- [Work order]: Set down exactly, from the records below, the line with "(∃ x, (i = .skp" through the line with "def Obligations.StoredCodeIsFetchedNext : Prop", and nothing else.

- [Entries shown]:
/-- `Cxkk` draws one byte and stores it under the mask, whatever was drawn before; bits outside `kk`
are 0 (R150). No other instruction draws, and none depends on what is drawn: from the same state in a run
with another sequence, or at another draw of it, it does the same. The byte is a free value, and the
statement holds for every sequence and every count of draws, so it relates no two runs' draws (R151;
assumption log 1). -/
def Obligations.RandomByteIsDrawnUnderTheMask : Prop :=
  Encodes 0xF000 0xC000 (fun w => .rnd (fieldX w) (fieldKK w)) ∧
  (∀ (x : RegIdx) (kk : Byte) (s : State), ∃ t, exec (.rnd x kk) s = .next t ∧
    t.reg x = (Config.randomSource s.env.config.source s.draws &&& kk) ∧ t.draws = s.draws + 1 ∧
    (∀ k, kk.getLsbD k = false → (t.reg x).getLsbD k = false) ∧
    RegsUnchanged [x] s t ∧ Unchanged [.draws] s t) ∧
  (∀ (i : Instr) (s t : State), (∀ x kk, i ≠ .rnd x kk) → exec i s = .next t →
    t.draws = s.draws ∧
    ∀ source n, exec i (s.withSource source n) = .next (t.withSource source n))

/-! ## The Cycle event -/

/-- When a Cycle event is due and the word at `pc` decodes to an instruction, the step is that
instruction in the state the fetch leaves: `current_opcode` is the word, `pc` is advanced by 2, the
status is `OK` until the instruction sets another, and of the rest only the host's own record changes
(R156, R158, R159). The status, the schedule and the record are the model's (assumption logs 2, 3, 4). -/
def Obligations.StepRunsTheDecodedInstruction : Prop :=
  ∀ (s r : State) (i : Instr), CycleDue s r → MayCycle s → s.pc.toNat ≤ 0x0FFE →
    decodeWord (wordOfBytes (s.mem.read s.pc.toNat) (s.mem.read (s.pc.toNat + 1))) = .ok i →
    ∃ u, step s = exec i u ∧ u = r.markStarted.fetched s.nextWord ∧
      u.opcode = wordOfBytes (s.mem.read s.pc.toNat) (s.mem.read (s.pc.toNat + 1)) ∧
      u.pc = s.pc + 2 ∧ u.status = .ok ∧
      u.env.config = s.env.config ∧ u.env.events = r.env.events ∧
      RegsUnchanged [] s u ∧ Unchanged [.opcode, .pc, .status, .env] s u

/-- A fetch at `pc` above 0x0FFE raises `OutOfBoundsAddress(FETCH, pc)` and changes nothing of the
Machine State (R158). That it faults also when only the second byte is outside is a decision of the
spec (D16); that a fault is a next state is the model's choice (assumption log 2). -/
def Obligations.FetchAboveMemoryFaultsAndChangesNothing : Prop :=
  ∀ s r : State, CycleDue s r → MayCycle s → 0x0FFE < s.pc.toNat →
    ∃ t, step s = .next t ∧ t.status = .fault (.outOfBoundsAddress .fetch s.pc.toNat) ∧
      RegsUnchanged [] s t ∧ Unchanged [.status, .env] s t

/-- A fetched word with no handler, and no other, raises `DecodeError` with the word: `current_opcode`
is the word, `pc` is advanced by 2, nothing else of the Machine State changes (R171). Which words these
are rests on decisions of the spec (D2, D3); that a fault is a next state, with the event's output in the
field `status`, is the model's choice (assumption log 2). -/
def Obligations.IllegalWordRaisesDecodeError : Prop :=
  ∀ s r : State, CycleDue s r → MayCycle s → s.pc.toNat ≤ 0x0FFE →
    ((∃ e, decodeWord s.nextWord = .error e) →
      ∃ t, step s = .next t ∧ t.status = .fault (.decodeError s.nextWord) ∧
        t.opcode = s.nextWord ∧ t.pc = s.pc + 2 ∧
        RegsUnchanged [] s t ∧ Unchanged [.opcode, .pc, .status, .env] s t) ∧
    ((∃ i, decodeWord s.nextWord = .ok i) →
      ∀ t w, step s = .next t → t.status ≠ .fault (.decodeError w))

/-- After a fault the policy HALT lets no further Cycle event happen: the run is over (R166). Under
SKIP, and after any other status, the next Cycle event does not depend on the status (R157), all else of
the state being equal, the random sequence and the count of draws too (assumption log 1). That HALT is the
default and what SKIP means are decisions of the spec (D15). The model's choices: the status in a field (assumption log 2), the outcome
fault as the end of the run, and the fault of a Load ending it as that of a Cycle does (log 7). -/
def Obligations.FaultPolicyDecidesWhatFollows : Prop :=
  (∀ (s r : State) (f : Fault), CycleDue s r → s.env.config.faultPolicy = .halt →
    s.status = .fault f → step s = .fault f) ∧
  (∀ (s r : State) (c : Status), CycleDue s r → MayCycle s → MayCycle (s.setStatus c) →
    step (s.setStatus c) = step s)

/-- Every instruction answers a next state, from every state: there is no instruction the model
refuses (R66). That an instruction's own fault is a next state too, the one R176 describes, is the model's
choice (assumption log 2): R170 and R176 give the fault and the state it leaves, not the form. -/
def Obligations.EveryInstructionAnswersANextState : Prop :=
  ∀ (i : Instr) (s : State), ∃ t, exec i s = .next t

/-- Faults are precise: an instruction that raises one changes nothing but the status (R176). This is
a decision of the spec (D14); that a fault is a next state with a status is the model's choice
(assumption log 2). -/
def Obligations.FaultingInstructionChangesNothing : Prop :=
  ∀ (i : Instr) (s t : State) (f : Fault), s.notFaulted → exec i s = .next t →
    t.status = .fault f → RegsUnchanged [] s t ∧ Unchanged [.status] s t

/-- Which instruction raises which fault, when, and with what information (R170, R174): the table of
causes, for every instruction. The information recorded, the depth 16 and the key number's range are
decisions of the spec (D13, D11, D18); that a fault is a next state with a status is the model's choice
(assumption log 2). -/
def Obligations.EachFaultHasItsCause : Prop :=
  ∀ (i : Instr) (s : State) (f : Fault), s.notFaulted →
    ((∃ t, exec i s = .next t ∧ t.status = .fault f) ↔
      (i = .ret ∧ s.sp.val = 0 ∧ f = .stackUnderflow) ∨
      (∃ nnn, i = .call nnn ∧ s.sp.val = 16 ∧ f = .stackOverflow nnn) ∨
      (∃ x, i = .ldB x ∧ 4095 < s.index.toNat + 2 ∧
        f = .outOfBoundsAddress .write (max s.index.toNat 4096)) ∨
      (∃ x, i = .storeRegs x ∧ 4095 < s.index.toNat + x.toNat ∧
        f = .outOfBoundsAddress .write (max s.index.toNat 4096)) ∨
      (∃ x, i = .loadRegs x ∧ 4095 < s.index.toNat + x.toNat ∧
        f = .outOfBoundsAddress .read (max s.index.toNat 4096)) ∨
      (∃ x y n, i = .drw x y n ∧ 0 < n.toNat ∧ 4095 < s.index.toNat + n.toNat - 1 ∧
        f = .outOfBoundsAddress .read (max s.index.toNat 4096)) ∨
      (∃ x, (i = .skp x ∨ i = .sknp x) ∧ 15 < (s.reg x).toNat ∧
        f = .outOfBoundsAddress .keypad (s.reg x).toNat))

/-- No instruction but `Fx0A` suspends, and it does so exactly when no key is pressed (R180, R192). The
status is the model's field (assumption log 2). -/
def Obligations.OnlyTheKeyWaitSuspends : Prop :=
  ∀ (i : Instr) (s : State), s.status ≠ .waiting →
    ((∃ t, exec i s = .next t ∧ t.status = .waiting) ↔
      (∃ x, i = .ldVxK x) ∧ ∀ k (h : k < 16), s.keypad[k] = false)

/-- While no key is pressed and the host issues Cycle events only, a machine at an `Fx0A` makes no
progress: after every number of steps it is still there, with the status `WAITING`, `current_opcode`
the `Fx0A`, and nothing else changed (R136, R192). The status, and an empty schedule that means Cycle
events only, are the model's (assumption logs 2, 3). -/
def Obligations.KeyWaitMakesNoProgress : Prop :=
  ∀ (x : RegIdx) (s : State) (n : Nat), s.env.events = [] → MayCycle s → s.pc.toNat ≤ 0x0FFE →
    decodeWord s.nextWord = .ok (.ldVxK x) → (∀ k (h : k < 16), s.keypad[k] = false) →
    ∃ t, Host.Core.run ⟨State, Fault, Refusal, step, State.reset⟩ (n + 1) s = .next t ∧
      t.status = .waiting ∧ t.opcode = s.nextWord ∧
      RegsUnchanged [] s t ∧ Unchanged [.opcode, .status, .env] s t

/-- A jump to its own address leaves the whole Machine State as it is, for every number of Cycle
events, but that `current_opcode` holds the jump's word (R165). The status, and an empty schedule that
means Cycle events only, are the model's (assumption logs 2, 3). -/
def Obligations.SelfJumpRepeatsForEver : Prop :=
  ∀ (nnn : Addr) (s : State) (n : Nat), s.env.events = [] → MayCycle s →
    s.pc.toNat ≤ 0x0FFE → s.pc.toNat = nnn.toNat → decodeWord s.nextWord = .ok (.jp nnn) →
    ∃ t, Host.Core.run ⟨State, Fault, Refusal, step, State.reset⟩ (n + 1) s = .next t ∧
      t.status = .ok ∧ t.opcode = s.nextWord ∧
      RegsUnchanged [] s t ∧ Unchanged [.opcode, .status, .env] s t

/-- A store is seen by the very next fetch (R54, R211): after `Fx55` with `x` at least 1 over the bytes
at `pc`, and with a Cycle event due, the step executes the word whose bytes are `V0` and `V1`. An empty
schedule that means a Cycle event is the model's (assumption log 3). -/
def Obligations.StoredCodeIsFetchedNext : Prop :=
  ∀ (x : RegIdx) (s : State) (i : Instr), 1 ≤ x.toNat → s.index = s.pc →
    s.index.toNat + x.toNat ≤ 4095 → s.env.events = [] → MayCycle s →
    decodeWord (wordOfBytes (s.reg 0) (s.reg 1)) = .ok i →
    ∃ t, exec (.storeRegs x) s = .next t ∧
      step t = exec i (t.markStarted.fetched (wordOfBytes (s.reg 0) (s.reg 1)))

- [Answer to this exercise]:
      (∃ x, (i = .skp x ∨ i = .sknp x) ∧ 15 < (s.reg x).toNat ∧
        f = .outOfBoundsAddress .keypad (s.reg x).toNat))

/-- No instruction but `Fx0A` suspends, and it does so exactly when no key is pressed (R180, R192). The
status is the model's field (assumption log 2). -/
def Obligations.OnlyTheKeyWaitSuspends : Prop :=
  ∀ (i : Instr) (s : State), s.status ≠ .waiting →
    ((∃ t, exec i s = .next t ∧ t.status = .waiting) ↔
      (∃ x, i = .ldVxK x) ∧ ∀ k (h : k < 16), s.keypad[k] = false)

/-- While no key is pressed and the host issues Cycle events only, a machine at an `Fx0A` makes no
progress: after every number of steps it is still there, with the status `WAITING`, `current_opcode`
the `Fx0A`, and nothing else changed (R136, R192). The status, and an empty schedule that means Cycle
events only, are the model's (assumption logs 2, 3). -/
def Obligations.KeyWaitMakesNoProgress : Prop :=
  ∀ (x : RegIdx) (s : State) (n : Nat), s.env.events = [] → MayCycle s → s.pc.toNat ≤ 0x0FFE →
    decodeWord s.nextWord = .ok (.ldVxK x) → (∀ k (h : k < 16), s.keypad[k] = false) →
    ∃ t, Host.Core.run ⟨State, Fault, Refusal, step, State.reset⟩ (n + 1) s = .next t ∧
      t.status = .waiting ∧ t.opcode = s.nextWord ∧
      RegsUnchanged [] s t ∧ Unchanged [.opcode, .status, .env] s t

/-- A jump to its own address leaves the whole Machine State as it is, for every number of Cycle
events, but that `current_opcode` holds the jump's word (R165). The status, and an empty schedule that
means Cycle events only, are the model's (assumption logs 2, 3). -/
def Obligations.SelfJumpRepeatsForEver : Prop :=
  ∀ (nnn : Addr) (s : State) (n : Nat), s.env.events = [] → MayCycle s →
    s.pc.toNat ≤ 0x0FFE → s.pc.toNat = nnn.toNat → decodeWord s.nextWord = .ok (.jp nnn) →
    ∃ t, Host.Core.run ⟨State, Fault, Refusal, step, State.reset⟩ (n + 1) s = .next t ∧
      t.status = .ok ∧ t.opcode = s.nextWord ∧
      RegsUnchanged [] s t ∧ Unchanged [.opcode, .status, .env] s t

/-- A store is seen by the very next fetch (R54, R211): after `Fx55` with `x` at least 1 over the bytes
at `pc`, and with a Cycle event due, the step executes the word whose bytes are `V0` and `V1`. An empty
schedule that means a Cycle event is the model's (assumption log 3). -/
def Obligations.StoredCodeIsFetchedNext : Prop :=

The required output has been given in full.